- Born: 26 March 1925 Plymouth, Devon, England
- Died: 2006 (aged 80–81)
- Occupation: Zoologist

= W. M. S. Russell =

British zoologist, originator of the 3Rs concept

William Moy Stratton Russell (26 March 1925 – 2006), also known as Bill Russell, was an English zoologist and animal welfare worker. He was best known for writing, along with R. L. Burch (1926-1996) The Principles of Humane Experimental Technique (1959), a landmark in the humane use of animals in research, education and testing. Russell and Burch introduced the concept of the Three Rs (replacement, reduction and refinement) in the scientific community and provided a blueprint for combining animal welfare considerations and quality of research.

== Early life ==
Bill Russell was born in 1925 in Plymouth. His father, Sir Frederick Stratten Russell, was the Director of the Marine Biological Association of the United Kingdom. At the age of seventeen Bill started to study classics at Oxford, but one year later he joined the army. In the autumn of 1944 his battalion was sent to Northwest Europe. Places he served included the area of Druten, the Netherlands.

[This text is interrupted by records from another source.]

-- ==== Sys2Proof/Word.lean ====
section
/-! DEFINITION. The machine's word types and their plainest arithmetic (R4, R5). -/

namespace Sys2Proof

/-- A 64-bit register value or virtual address. -/
abbrev Word := BitVec 64
/-- One byte of memory. -/
abbrev Byte := BitVec 8
/-- The number of an x or f register. -/
abbrev Reg := BitVec 5

/-- Bits [lo + n - 1 : lo] of a number, numbered as R4 numbers them. -/
def bitsAt (v lo n : Nat) : Nat := (v / 2 ^ lo) % 2 ^ n

/-- Bit i of a number as a Bool (R4). -/
def bitAt (v i : Nat) : Bool := (v / 2 ^ i) % 2 == 1

/-- The two's-complement reading of the low n bits of v. -/
def signedOf (n v : Nat) : Int :=
  let m := v % 2 ^ n
  if m < 2 ^ (n - 1) then (m : Int) else (m : Int) - (2 ^ n : Nat)

/-- The low n bits of an integer, as an unsigned number. -/
def unsignedOf (n : Nat) (i : Int) : Nat := (i % ((2 ^ n : Nat) : Int)).toNat

/-- The low n bits of v sign-extended to a 64-bit word. -/
def sextWord (n v : Nat) : Word := BitVec.ofInt 64 (signedOf n v)

/-- A Bool as the number 0 or 1. -/
def b2n (b : Bool) : Nat := if b then 1 else 0

/-- v with bits [lo + n - 1 : lo] replaced by the low n bits of f. -/
def putBits (v lo n f : Nat) : Nat :=
  v - bitsAt v lo n * 2 ^ lo + (f % 2 ^ n) * 2 ^ lo

/-- Little-endian bytes of a number, n of them (R5). -/
def bytesOf : Nat → Nat → List Byte
  | 0, _ => []
  | n + 1, v => BitVec.ofNat 8 v :: bytesOf n (v / 256)

/-- The number whose little-endian bytes these are (R5). -/
def ofBytes : List Byte → Nat
  | [] => 0
  | b :: r => b.toNat + 256 * ofBytes r

/-- The smallest multiple of m that is at least v. -/
def roundUp (v m : Nat) : Nat := (v + m - 1) / m * m

/-- Ceiling division. -/
def ceilDiv (v m : Nat) : Nat := (v + m - 1) / m

end Sys2Proof
end

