-- ==== Sys2Proof/Machine/Memory.lean ====
section
/-! DEFINITION. Sparse tables in canonical form, and memory as one of them: the list is sorted by strictly rising
key and lists no value equal to what an unlisted key reads as. -/

namespace Sys2Proof.Machine

/-- A sparse table: the listed keys, strictly rising. -/
abbrev Tab (α : Type) := List (Nat × α)

/-- What key k holds, d where k is not listed. -/
def tabGet {α : Type} (d : α) : Tab α → Nat → α
  | [], _ => d
  | (a, v) :: r, k => if a = k then v else tabGet d r k

/-- Lists v at key k, keeping the keys sorted. -/
def tabInsert {α : Type} : Tab α → Nat → α → Tab α
  | [], k, v => [(k, v)]
  | (a, w) :: r, k, v =>
    if a = k then (k, v) :: r else if k < a then (k, v) :: (a, w) :: r else (a, w) :: tabInsert r k v

/-- Takes key k off the list. -/
def tabErase {α : Type} (t : Tab α) (k : Nat) : Tab α := t.filter fun p => p.1 != k

/-- Stores v at key k: a value equal to the default d takes the key off the list. -/
def tabSet {α : Type} [DecidableEq α] (d : α) (t : Tab α) (k : Nat) (v : α) : Tab α :=
  if v = d then tabErase t k else tabInsert t k v

/-- The canonical form: every key is at least lo, keys rise strictly, and no value equals d. -/
def tabWf {α : Type} [DecidableEq α] (d : α) : Nat → Tab α → Bool
  | _, [] => true
  | lo, (a, v) :: r => decide (lo ≤ a) && decide (v ≠ d) && tabWf d (a + 1) r

/-- Physical memory, LPDDR6 and CSRAM, by byte address (R5, R30). -/
abbrev Memory := List Host.Cell

/-- What a byte of memory that nothing has written reads as: zero, since a start zeroes every SRAM and every byte
of LPDDR6 (R312 steps 4 and 5). DEDUCED, log 11. -/
def memDefault : Byte := 0

/-- The canonical form of memory. -/
def Memory.wf (m : Memory) : Bool := tabWf memDefault 0 m

/-- One byte of memory. -/
def memByte (m : Memory) (a : Nat) : Byte := tabGet memDefault m a

/-- Stores one byte. -/
def memSetByte (m : Memory) (a : Nat) (b : Byte) : Memory := tabSet memDefault m a b

/-- n bytes from address a upward. -/
def memBytes (m : Memory) (a : Nat) : Nat → List Byte
  | 0 => []
  | n + 1 => memByte m a :: memBytes m (a + 1) n

/-- Stores a list of bytes from address a upward. -/
def memSetBytes (m : Memory) (a : Nat) : List Byte → Memory
  | [] => m
  | b :: r => memSetBytes (memSetByte m a b) (a + 1) r

/-- The little-endian number in n bytes at a (R5). -/
def memRead (m : Memory) (a n : Nat) : Nat := ofBytes (memBytes m a n)

/-- Stores the low n bytes of v at a, little-endian (R5). -/
def memWrite (m : Memory) (a n v : Nat) : Memory := memSetBytes m a (bytesOf n v)

/-- Zeroes every byte of [lo, hi). -/
def memZero (m : Memory) (lo hi : Nat) : Memory := m.filter fun c => c.1 < lo || hi ≤ c.1

end Sys2Proof.Machine
end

After the war Bill continued to study Classics and English Literature at Oxford but switched later on to Zoology, with Peter Medawar (later Sir Peter Medawar, Nobel Prize Winner Physiology, 1960) as tutor. In 1952 he defended his thesis on endocrinology and behaviour of the South African clawed frog, Xenopus laevis. As part of his thesis study he developed, together with Richard Murray, a more humane method of killing this species and introduced, for the first time in ethology, Sir Ronald Fisher’s method of experimental design and statistical analysis. He also studied psychology and worked for some time as an agricultural research fellow at Oxford.

== Career ==

From 1954 to 1959 he worked, together with Rex Burch, on a project funded by UFAW (Universities Federation for Animal Welfare). The founder of UFAW, C. W. Hume, described Bill Russell as "a brilliant young zoologist who happens to be also [a] psychologist and a classical scholar". As the result of this project the Principles of Humane Experimental Technique was published in 1959. In the UK the Fund for the Replacement of Animals in Medical Experiments (FRAME), established in 1969, was among the first to recognize the importance of the Three Rs concept. In the years thereafter, recognition of the concept increased, first gradually but later on exponentially, when centres on animal alternatives were established in several parts of the world and also a series of World Congresses on Alternatives and Animal Use in the Life Sciences was started.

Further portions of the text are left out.